それは間違いなくギルド長の許可証だった。
特別な魔法がかけられているギルドの許可証は、洞窟を封じている魔法を一時的に解除するために必要となる。
「ニーナちゃん」
「・・・ご武運を」
許可証を従者の女に手渡し、フェルナンドは仲間たちに声をかけた。
「よし、それじゃあ出発しよう」
C級冒険者パーティ『永遠の絆』はそのままギルドを後にしてしまった。
アイリスは一人取り残され、その場に留まるべきか、フェルナンドたちを追っていくべきか悩んでいた。
「ハァ・・・」という大きなニーナの溜息が聞こえた。
「あ、あの・・・行っても大丈夫なんですか?」
ニーナの様子は明らかにおかしかった。
フェルナンドたちを送り出して応援するというより、どうにかしてクリスタル・リーパーの討伐を断念させようとしていたようにアイリスの目には映ったのだ。
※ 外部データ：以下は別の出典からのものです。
/-- R223, R257: the next cycle is driven in the next tick: the first job that a lock allows, jobs in grant order. -/
def State.driveNext (s : State) (n : HearthId) : State :=
  let b := (s.hearth n).bus
  if b.granted ∧ !b.grantGone ∧ b.strobe = none ∧ !b.waitRelease ∧ (b.count < Config.tenureCycles ∨ s.busLocked n) then
    match b.jobs.find? (s.jobAllowed n) with
    | some j =>
      s.modHearth n fun h => { h with bus := { h.bus with
        strobe := some (tickPlus s.now 1), jobs := { j with started := true } :: h.bus.jobs.erase j } }
    | none => s
  else s

/-- BUS_REQUEST (R208, R216, R238): HnBREQ_N falls, no sooner than it may; a BLOCKED cycle of the hearth makes way for a
host or flue request. -/
def execBusRequest (n : HearthId) (s : State) : Host.Outcome State Fault Refusal :=
  let h := s.hearth n
  if s.running ∧ (h.slot = .inService ∨ h.slot = .draining) ∧ h.resetFrom.isNone ∧ (!h.bus.breqLow ∨ h.bus.breqFrom.isSome) then
    let s1 := match h.bus.breqFrom with | some t => s.advanceTo t | none => s
    let s2 := (s1.modHearth n fun h => { h with bus := { h.bus with breqFrom := none } }).issueWaiting
    if s2.wantsBus n then
      let s3 := s2.modHearth n fun h => { h with bus := { h.bus with breqLow := true, breqSince := s2.now } }
      match (s3.hearth n).cyc with
      | some c => if c.phase = Phase.blocked ∧ s3.hostWants n then .next (s3.damp n).woken else .next s3.woken
      | none => .next s3.woken
    else .next s2
  else .next s

/-- R231: cycles BLOCKED toward a bus now granted present their items. -/
def State.unblock (s : State) (m : HearthId) : State :=
  forHearths (fun k s => if s.waitsFor k = some m ∧ !s.blockedShut m k then s.pay k else s) s

/-- BUS_GRANT (R208, R209): the grant is recognized with the lines high and HnBGNT_N low, once the hearth holds no lock. -/
def execBusGrant (n : HearthId) (lines : GrantLines) (s : State) : Host.Outcome State Fault Refusal :=
  let h := s.hearth n
  if s.running ∧ h.bus.breqLow ∧ h.bus.breqFrom.isNone ∧ !h.bus.granted ∧ h.lock.isNone ∧ lines.asHigh ∧ lines.strobesHigh ∧ lines.ackHigh ∧
      lines.berrHigh ∧ lines.bgntLow ∧ !s.scanHides n 1 ∧ !s.scanHides n 2 then
    let s1 := s.modHearth n fun h => { h with bus := { h.bus with granted := true, grantGone := false, count := 0, waitRelease := false } }
    .next ((s1.unblock n).driveNext n).woken
  else .next s

/-- The first job leaves the bus. -/
def State.popJob (s : State) (n : HearthId) : State :=
  s.modHearth n fun h => { h with bus := { h.bus with jobs := h.bus.jobs.tail } }

/-- R266: the answered write was the locked write of a lock held over a flue, and someone waits. -/
def State.farWriteDone (s : State) (m : HearthId) (p : Piece) : State :=
  match (s.hearth m).farLock with
  | some l =>
    if p.kind = .lockedWrite ∧ l.contested ∧ p.srcPos ≠ s.pos ∧ s.farOk m p then s.endFarLock m true else s
  | none => s

/-- R266: the answered write was the holder's locked write, and someone waits. -/
def State.lockedWriteDone (s : State) (sc : LockScope) (p : Piece) : State :=
  if p.kind = .lockedWrite then
    match s.lockedBy sc with
    | some n =>
      let contested : Bool := match (s.hearth n).lock with | some l => l.contested | none => false
      if hearthPort n = p.src ∧ contested then s.endLock n false else s
    | none => s
  else s

/-- R166: a request's watchdog restarts at each acknowledged cycle. -/
def State.restartWatch (s : State) (o : Origin) : State :=
  match o with
  | .host id => s.modReq id fun r => { r with wdStart := s.now }
  | _ => s

/-- R205, R223: HnACK_N ends the open cycle of the first job. -/
def State.jobAck (s : State) (n : HearthId) (data : BitVec 32) : State :=
  match (s.hearth n).bus.jobs with
  | [] => s
  | j :: rest =>
    match j.cycles with
    | [] => s
    | c :: cs =>
      let got := if j.read then j.got ++ c.lanes.map (fun p => (p.2, laneByte data p.1)) else j.got
      let s1 := s.restartWatch j.piece.origin
      if cs.isEmpty then (((s1.popJob n).donePiece j.piece got).lockedWriteDone (.bus s.pos n) j.piece).farWriteDone n j.piece
      else s1.modHearth n fun h => { h with bus := { h.bus with jobs := { j with cycles := cs, got := got } :: rest } }

/-- R255, R269: the completion of a piece that ended badly crosses the switch like any other; it carries the mode's status. -/
def State.errorReply (s : State) (p : Piece) : State :=
  let st : CplStatus := if !p.errResp then .sc else if p.ca ∧ p.reqPort.val = 16 then .ca else .ur
  match p.origin with
  | .cycle _ _ => s.push (p.reply [] st .none s.now)
  | .host _ => if p.cls = .nonPosted then s.push (p.reply [] st .none s.now) else s
  | _ => s

/-- R205, R236: the first job ends under the far-side error mode that governs it. -/
def State.jobFail (s : State) (n : HearthId) (ev : Bool) : State :=
  match (s.hearth n).bus.jobs with
  | [] => s
  | j :: _ => (((s.popJob n).failPiece j.piece ev j.got).errorReply j.piece).freeTags

/-- TARGET_RESPONSE (R205, R208): the hearth target answers; both lines low count as HnBERR_N. -/
def execTargetResponse (n : HearthId) (ack berr : Bool) (data : BitVec 32) (s : State) : Host.Outcome State Fault Refusal :=
  let b := (s.hearth n).bus
  if s.running ∧ b.granted ∧ b.strobe.isSome ∧ (ack ∨ berr) ∧ !s.scanHides n 2 then
    let s1 := s.modHearth n fun h => { h with bus := { h.bus with strobe := none, waitRelease := true, count := h.bus.count + 1 } }
    let s2 := if berr then s1.jobFail n false else s1.jobAck n data
    .next (s2.freeTags.issueWaiting).woken
  else .next s

/-- R208, R265: the bridge keeps the bus while it has cycles, up to 64, and for as long as a lock covers it. -/
def State.goOn (s : State) (n : HearthId) : State :=
  let b := (s.hearth n).bus
  if b.grantGone ∨ (!s.busLocked n ∧ (Config.tenureCycles ≤ b.count ∨ !s.wantsBus n)) then
    s.modHearth n fun h => { h with bus := h.bus.let_go (tickPlus s.now 5) }
  else s.driveNext n

/-- TARGET_RESPONSE_RELEASE (R208): the target's response is high again. -/
def execTargetResponseRelease (n : HearthId) (s : State) : Host.Outcome State Fault Refusal :=
  if s.running ∧ (s.hearth n).bus.waitRelease ∧ !s.scanHides n 2 then
    .next ((s.modHearth n fun h => { h with bus := { h.bus with waitRelease := false } }).goOn n).woken
  else .next s

/-- GRANT_WITHDRAWN (R208): the open cycle is finished, the bus released, and requested again for the rest. -/
def execGrantWithdrawn (n : HearthId) (s : State) : Host.Outcome State Fault Refusal :=
  let b := (s.hearth n).bus
  if s.running ∧ b.granted then
    if b.strobe.isSome ∨ b.waitRelease then .next (s.modHearth n fun h => { h with bus := { h.bus with grantGone := true } }).woken
    else .next (s.modHearth n fun h => { h with bus := h.bus.let_go (tickPlus s.now 5) }).woken
  else .next s

/-- R211: the request the bus was asked for: its first job, the first piece on its way, or a BLOCKED cycle. -/
def State.failFirst (s : State) (n : HearthId) : State :=
  if !(s.hearth n).bus.jobs.isEmpty then s.jobFail n true
  else
    match s.piecesFor n with
    | (p, _) :: _ => ((s.removePieces fun q => q.origin = p.origin && q.dst = p.dst).failPiece p true).freeTags
    | [] =>
      match allHearths.find? fun k => s.waitsFor k = some n with
      | some k => s.farSide k true
      | none => s

/-- WATCHDOG_GRANT (R211): no grant within W_n: the request ends under its error mode and HnBREQ_N rises. -/
def execWatchdogGrant (n : HearthId) (s : State) : Host.Outcome State Fault Refusal :=
  let b := (s.hearth n).bus
  if s.running ∧ b.breqLow ∧ b.breqFrom.isNone ∧ !b.granted then
    let s1 := s.advanceTo (tickPlus b.breqSince (s.hearth n).cfg.wdog)
    let s2 := s1.failFirst n
    .next ((s2.modHearth n fun h => { h with bus := h.bus.let_go (tickPlus s2.now 5) }).issueWaiting).woken
  else .next s

/-- WATCHDOG_MASTER_RESPONSE (R211): no response within W_n: the strobe rises and the rest of the request ends. -/
def execWatchdogMasterResponse (n : HearthId) (s : State) : Host.Outcome State Fault Refusal :=
  let b := (s.hearth n).bus
  match b.strobe with
  | some t =>
    if s.running ∧ b.granted then
      let s1 := s.advanceTo (tickPlus t (s.hearth n).cfg.wdog)
      let s2 := s1.modHearth n fun h => { h with bus := { h.bus with strobe := none, waitRelease := true, count := h.bus.count + 1 } }
      .next ((s2.jobFail n true).issueWaiting).woken
    else .next s
  | none => .next s

/-! ### Interrupt inputs -/

/-- IRQ_INPUT_CHANGE (R27, R241, R242, R247): a level held 4 ticks counts while the receivers are on; in IN_SERVICE and
DRAINING it is a source change. A shorter pulse wakes the core. -/
def execIrqInputChange (n : HearthId) (input : Fin 8) (low : Bool) (held : Nat) (s : State) :
    Host.Outcome State Fault Refusal :=
  let h := s.hearth n
  if s.running ∧ h.slot.pads ∧ (held < Config.irqFilter ∨ h.irqLow.getLsbD input.val = low) then .next s.woken
  else if s.running ∧ h.slot.pads then
    let bit := BitVec.twoPow 8 input.val
    let s1 := s.modHearth n fun h => { h with irqLow := if low then h.irqLow ||| bit else h.irqLow &&& ~~~bit }
    if h.slot.sources then .next (s1.presentChange n (vget h.cfg.irq input) (inputOf input) (vget h.cfg.entries input) none low) else .next s1.woken
  else .next s

/-! ### Every tick of the core -/

/-- R231, R235, R238, R266: a BLOCKED cycle is taken through the path check again. It makes way for a host or flue request
that needs its own hearth's bus. -/
def State.recheck (n : HearthId) (s : State) : State :=
  match (s.hearth n).cyc with
  | some c =>
    if c.phase = .blocked then
      if s.hostWants n then s.damp n
      else
        match s.pathCheck n c with
        | .back => s.damp n
        | .far => s.farSide n (c.win.kind = 0)
        | .wait => s
        | .clear => if s.blockedShut c.win.m n then s else s.pay n
    else s
  | none => s

/-- R208: a granted bus on which nothing is open goes on with the next cycle, or is let go. -/
def State.settleBus (n : HearthId) (s : State) : State :=
  let b := (s.hearth n).bus
  if b.granted ∧ b.strobe = none ∧ !b.waitRelease then s.goOn n else s

/-- R171, R172, R208, R231: what the core looks at again in every tick before the admission. -/
def State.coreTick (s : State) : State :=
  ((forHearths (fun n s => (s.recheck n).settleBus n) s).landWaiting).issueWaiting

/-- LEDGER_ADMISSION (R26, R104, R110): one tick of the core, with its admission. -/
def execLedgerAdmission (s : State) : Host.Outcome State Fault Refusal :=
  if s.running ∧ s.coreRuns then
    let s1 := s.coreTick.askReader
    .next (if s1.ledger.st = .closed then s1 else s1.admitAll.snapshot)
  else .next s

end Sys2Proof.Machine
end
「え・・・ううん、大丈夫だよ。あのパーティが、過去にレベル4の魔物を2体倒しているのは・・・事実だから」
どうにも歯切れの悪い言い方にアイリスの不安が募る。
だが、アイリスにはもう時間的猶予は残されていない。
この日のうちに冒険者パーティに加入しなければ、聖教会に連れ戻されることが決まっているのだ。
パーティに加入して最初の討伐に同行しなければ、また即座に解雇されてしまうかもしれない。
アイリスは覚悟を決めてフェルナンドたちについて行くことにした。
「・・・でも気を付けてね、アイリスちゃん。無理そうなら逃げていいからね」
「・・・そんなことしたら、私もう冒険者としては生きていけないですよ」
あはは、と笑いながら答えると、ニーナがなぜか泣きそうな顔をしてアイリスを見つめていた。
ニーナに頭を下げてギルドの出入り口に向かおうとしたところで、扉が乱暴に開かれ
「早く来なさい!」
戻ってきた女冒険者のミルが扉の外から大きな声を出してアイリスを呼んだ。
「・・・頑張って!」
ニーナに苦笑いを返して、アイリスは小走りで冒険者ギルドを後にした。